Congédier d’emblée les modèles

La conférence, objet inconnu

Se retrouvant face à un public pour la première fois de sa vie, comment Ponge « attaque »-t-il ? En s’ancrant dans la situation de co-présence :

‘Mesdames et Messieurs, ainsi c’en est fait, nous voici enfermés les uns avec les autres dans cette petite salle, et je ne peux pas dire que cela ne me semble pas en quelque mesure assez fantastique, certainement (M, I, 649). ’

Il recourt au procédé de la reformulation naïve, telle que l’emploierait celui qui, n’ayant jamais encore assisté à une conférence, constaterait que cela consiste à « être enfermés les uns avec les autres » dans une « petite salle ». Ce procédé permet de conférer une étrangeté nouvelle (qui va jusqu’au « fantastique ») à ce phénomène apparemment banal. Ponge applique à l’objet « conférence » le même principe de mise à distance qu’aux objets qu’il décrit en essayant de les voir comme pour la première fois. Cependant la mise à distance s’accompagne ici d’étrangeté inquiétante. Elle permet en effet d’attirer l’attention sur ce que l’on tait habituellement : la confrontation physique en jeu dans la conférence – avec les dangers qu’elle comporte :

‘nous voici enfermés les uns avec les autres (…) : vous écoutant, moi parlant, malgré une certaine envie qui me prend, je l’avoue, de céder la place, car vous m’apparaissez, pardonnez-moi, comme une compagnie assez redoutable , si bien qu’il me semble (vous savez, c’est la première fois (…) que j’affronte un public, que je me montre) il me semble que je dois vous aborder avec quelque précaution (ibid., 649, je souligne).’
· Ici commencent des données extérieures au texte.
-- ==== Sys2Proof/Machine/PackedStream.lean ====
section
/-!
DEFINITION. The Packed Output Stream (45_packed_stream.md): the encoder's writing operations, and the decoder's meaning
of a Chunk word.
-/

namespace Sys2Proof.Machine

open Sys2Proof

/-- `OutAppend` of the encoder (20_memory.md R64). -/
def Enc.append (v : Word) (e : Enc) : Enc :=
  { e with toEngine := e.toEngine.outAppend v }

/-- `WriteCode(code)`: the code joins the pending list; three codes are packed at once (45_packed_stream.md R177).
Between steps the list holds at most two codes (10_state.md R24), so its third code is this one. -/
def Enc.writeCode (e : Enc) (c : Code) : Enc :=
  match e.pend ++ [c] with
  | [x, y, z] => { e.append (pack3 x y z) with pend := [] }
  | p => { e with pend := p }

/-- `PackPending()`: the pending codes are packed, the missing ones as pad codes 0; with none pending nothing happens
(45_packed_stream.md R178). -/
def Enc.packPending (e : Enc) : Enc :=
  match e.pend with
  | [] => e
  | [x] => { e.append (pack3 x 0 0) with pend := [] }
  | x :: y :: _ => { e.append (pack3 x y 0) with pend := [] }

/-- `WriteRaw(word)` (45_packed_stream.md R179). -/
def Enc.writeRaw (w : Word) (e : Enc) : Enc :=
  e.packPending.append w

/-- `Flush()` (45_packed_stream.md R180). -/
def Enc.flush (e : Enc) : Enc :=
  e.packPending

/-- `Q <- [first, second, third]` (47_decoder_fsm.md R226). -/
def Dec.fillQueue (a b c : Code) (d : Dec) : Dec :=
  { d with q := [a, b, c] }

/-- CHUNK: the word is consumed and its three codes become the pending queue; the run is not resolved and no sample is
emitted (47_decoder_fsm.md R226; 45_packed_stream.md R182). Nothing restarts at a word, be it the first of another stream
(70_reset_and_hazards.md R291). -/
def execChunk (a b c : Code) (s : State) : Host.Outcome State Fault Refusal :=
  s.settle (.ok (s.dec.nextWord.fillQueue a b c))

end Sys2Proof.Machine
end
Par ce préambule, Ponge définit d’emblée la prise de parole en public comme risque. Ceci n’est du reste pas seulement une stratégie : le sentiment de danger est certainement ressenti ; qui plus est, il est réel, car Ponge va s’exposer, vu le caractère profondément déconcertant de sa conférence, à un risque d’incompréhension voire de scandale… Mais cette appréhension, Ponge trouve le moyen de la retourner en stratégie : en convoquant la notion de risque, il laisse à entendre que la conférence qui va suivre est ouverte à toutes les éventualités, privée de tout schéma de référence. Un tel schéma comporterait d’emblée, en effet, un type conventionnel de relation entre conférencier et public, alors que l’enjeu pour Ponge est précisément, par cette tentative orale, de construire cette relation. Ce n’est donc que pour mieux s’en démarquer que Ponge évoque le modèle classique de la conférence :

‘J’ai assisté déjà à quelques conférences (…) et j’ai toujours été un peu surpris, très surpris même, très émerveillé de la gentillesse, de la passivité du public (…) et en même temps d’une espèce de désinvolture, de brutalité, d’assurance enfin tout à fait extraordinaire du conférencier. Je n’aimerais pas vous laisser une impression semblable (ibid., 649-650). ’

En somme, s’opposant résolument au modèle du conférencier sûr de lui face à un auditoire docile, Ponge commence, dans cette situation à haut risque qui consiste à être « enfermés ensemble », par déclarer que s’il y a agression, elle ne pourra venir que du public – implicitement invité à ne pas se confiner dans la « gentillesse ». Celle-ci en revanche est revendiquée par l’orateur, qui se donne pour un personnage naïf, dépourvu de toute « assurance » ou « brutalité », confiant au public ses étonnements et ses désarrois. L’une des raisons de ce choix est – Ponge s’en expliquera à la fin de la conférence541 – le désir de contrebalancer l’impression d’« infaillibilité un peu courte » qu’a pu entraîner la parution du Part pris des choses – seul ouvrage de référence pour le public de 1947, rappelons-le. Mais le rôle du naïf présente encore un autre avantage stratégique : ressource bien connue des romanciers, il autorise, sans en avoir l’air, une précieuse latitude d’action. Car le naïf, par ses étonnements et questionnements, est en mesure de bousculer toutes les certitudes, de tout remettre en question. Adoptant le rôle de celui qui ne sait pas, pas même (ou plutôt : surtout pas) ce qu’est une conférence, Ponge a d’emblée, à partir de cette position de non-savoir, les mains libres pour interroger.

Et de fait, il s’emploie immédiatement à vider de toutes leurs évidences les postulats qui sous-tendent la notion de conférence.

Notes
541.

« il m’a paru que ce que j’ai donné par écrit (…) pouvait apparaître comme un peu prétentieux, comme présentant une certaine assurance, parce qu’on en a un peu trop parlé, les philosophes en ont un peu trop parlé » (ibid. p. 663, je souligne).